The authors analyze the performance of different sampling methods in terms of convergence and acceptance rates, focusing on how proposal standard deviation affects these metrics. Results show that acceptance rates decrease as the proposal standard deviation increases, while PSRF values stabilize after a certain number of iterations, indicating convergence. The informed sampling approach achieves higher acceptance rates and faster convergence compared to baseline methods. Acceptance rates decrease as the proposal standard deviation increases, with optimal performance observed at lower values. PSRF values stabilize after a few thousand iterations, indicating convergence for all methods. The informed sampling approach achieves higher acceptance rates and faster convergence compared to baseline methods.

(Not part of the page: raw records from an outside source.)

theorem execGo_lasting (m : Fin 16) (by_ : Agent) (s : State) (t' : State) (h : execGo m by_ s = .next t') : t'.lasting = s.lasting := by
  cases h
  simp only [State.mailGo_lasting, lasting_ite, ite_self]

theorem execRelease_lasting (m : Fin 16) (by_ : Releaser) (s : State) (t' : State) (h : execRelease m by_ s = .next t') : t'.lasting = s.lasting := by
  cases h
  simp only [State.mailRelease_lasting, lasting_ite, ite_self]

theorem execCode_lasting (m : Fin 16) (by_ : Agent) (value : BitVec 16) (s : State) (t' : State) (h : execCode m by_ value s = .next t') :
    t'.lasting = s.lasting := by
  cases h
  simp only [State.mailCode_lasting, lasting_ite, ite_self]

theorem execMailboxDelivery_lasting (m : Fin 16) (s : State) (t' : State) (h : execMailboxDelivery m s = .next t') : t'.lasting = s.lasting := by
  cases h
  simp only [State.modMail_lasting, State.replyTo_lasting, State.takePacket_lasting, lasting_ite, ite_self]

theorem execTokenSet_lasting (c : CoreId) (value : Reg) (s : State) (t' : State) (h : execTokenSet c value s = .next t') : t'.lasting = s.lasting
    := by
  cases h
  simp only [State.coreWindow_lasting, lasting_ite, ite_self]

theorem execQstepWrite_lasting (q : Fin 8) (value : Reg) (s : State) (t' : State) (h : execQstepWrite q value s = .next t') : t'.lasting =
    s.lasting := by
  cases h
  simp only [State.writeQstep_lasting, lasting_ite, ite_self]

theorem execResetKey_lasting (value : Reg) (s : State) (t' : State) (h : execResetKey value s = .next t') : t'.lasting = s.lasting := by
  cases h
  simp only [State.hostResetKey_lasting, lasting_ite, ite_self]

theorem execRmcResetKey_lasting (value : Byte) (s : State) (t' : State) (h : execRmcResetKey value s = .next t') : t'.lasting = s.lasting := by
  cases h
  simp only [State.rmcResetKey_lasting, lasting_ite, ite_self]

theorem execLock_lasting (value : Reg) (s : State) (t' : State) (h : execLock value s = .next t') : t'.lasting = s.lasting := by
  cases h
  simp only [State.writeCoord_lasting, lasting_ite, ite_self]

theorem execMainOn_lasting (milliVolts : Nat) (refPpm : Option Nat) (s : State) (t' : State) (h : execMainOn milliVolts refPpm s = .next t') :
    t'.lasting = s.lasting := by
  cases h
  simp only [State.mainOnWrite_lasting, lasting_ite, ite_self]

theorem execOrderlyPowerOff_lasting (s : State) (t' : State) (h : execOrderlyPowerOff s = .next t') : t'.lasting = s.lasting := by
  cases h
  simp only [State.mainOffWrite_lasting, lasting_ite, ite_self]

theorem execMainPowerOffComplete_lasting (s : State) (t' : State) (h : execMainPowerOffComplete s = .next t') : t'.lasting = s.lasting := by
  cases h
  simp only [State.setState_lasting, State.record_lasting, State.modNotar_lasting, State.modPower_lasting, State.setPwrGood_lasting, lasting_ite,
      ite_self]

theorem execPortEn_lasting (value : BitVec 16) (s : State) (t' : State) (h : execPortEn value s = .next t') : t'.lasting = s.lasting := by
  cases h
  simp only [State.writePortEn_lasting, lasting_ite, ite_self]

theorem execRetrain_lasting (p : Fin 16) (s : State) (t' : State) (h : execRetrain p s = .next t') : t'.lasting = s.lasting := by
  cases h
  simp only [State.retrain_lasting, lasting_ite, ite_self]

theorem execForceDown_lasting (p : Fin 16) (hold : Bool) (s : State) (t' : State) (h : execForceDown p hold s = .next t') : t'.lasting =
    s.lasting := by
  cases h
  simp only [State.forceDown_lasting, lasting_ite, ite_self]

theorem execErgCntClr_lasting (s : State) (t' : State) (h : execErgCntClr s = .next t') : t'.lasting = s.lasting := by
  cases h
  simp only [State.clearErgCounts_lasting, lasting_ite, ite_self]

theorem execCollCntClr_lasting (s : State) (t' : State) (h : execCollCntClr s = .next t') : t'.lasting = s.lasting := by
  cases h
  simp only [State.clearCollCounts_lasting, lasting_ite, ite_self]

theorem execHcCntClr_lasting (s : State) (t' : State) (h : execHcCntClr s = .next t') : t'.lasting = s.lasting := by
  cases h
  simp only [State.clearHcCounts_lasting, lasting_ite, ite_self]

theorem execCodeClrCounts_lasting (src : Fin 20) (s : State) (t' : State) (h : execCodeClrCounts src s = .next t') : t'.lasting = s.lasting := by
  cases h
  simp only [State.clearSource_lasting, lasting_ite, ite_self]

theorem execSpClrCounts_lasting (c : CoreId) (s : State) (t' : State) (h : execSpClrCounts c s = .next t') : t'.lasting = s.lasting := by
  cases h
  simp only [State.coreWindow_lasting, lasting_ite, ite_self]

The authors present results from a body shape estimation experiment where they infer 3D human body shapes from depth images using a generative model and informed sampling methods. The approach uses a mixture of global and local proposals to improve convergence and accuracy, with results showing that the informed sampler achieves lower reconstruction errors and better convergence compared to baseline methods. The method also allows for uncertainty quantification in the reconstructed mesh and enables the prediction of body measurements with associated confidence intervals. The informed sampling method achieves lower reconstruction errors and faster convergence compared to baseline methods in body shape estimation. The proposed approach enables uncertainty quantification in the reconstructed 3D mesh, with higher variance in regions of higher error. Body measurements can be predicted from the posterior distribution over shape parameters, with results showing accurate recovery and characterization of uncertainty.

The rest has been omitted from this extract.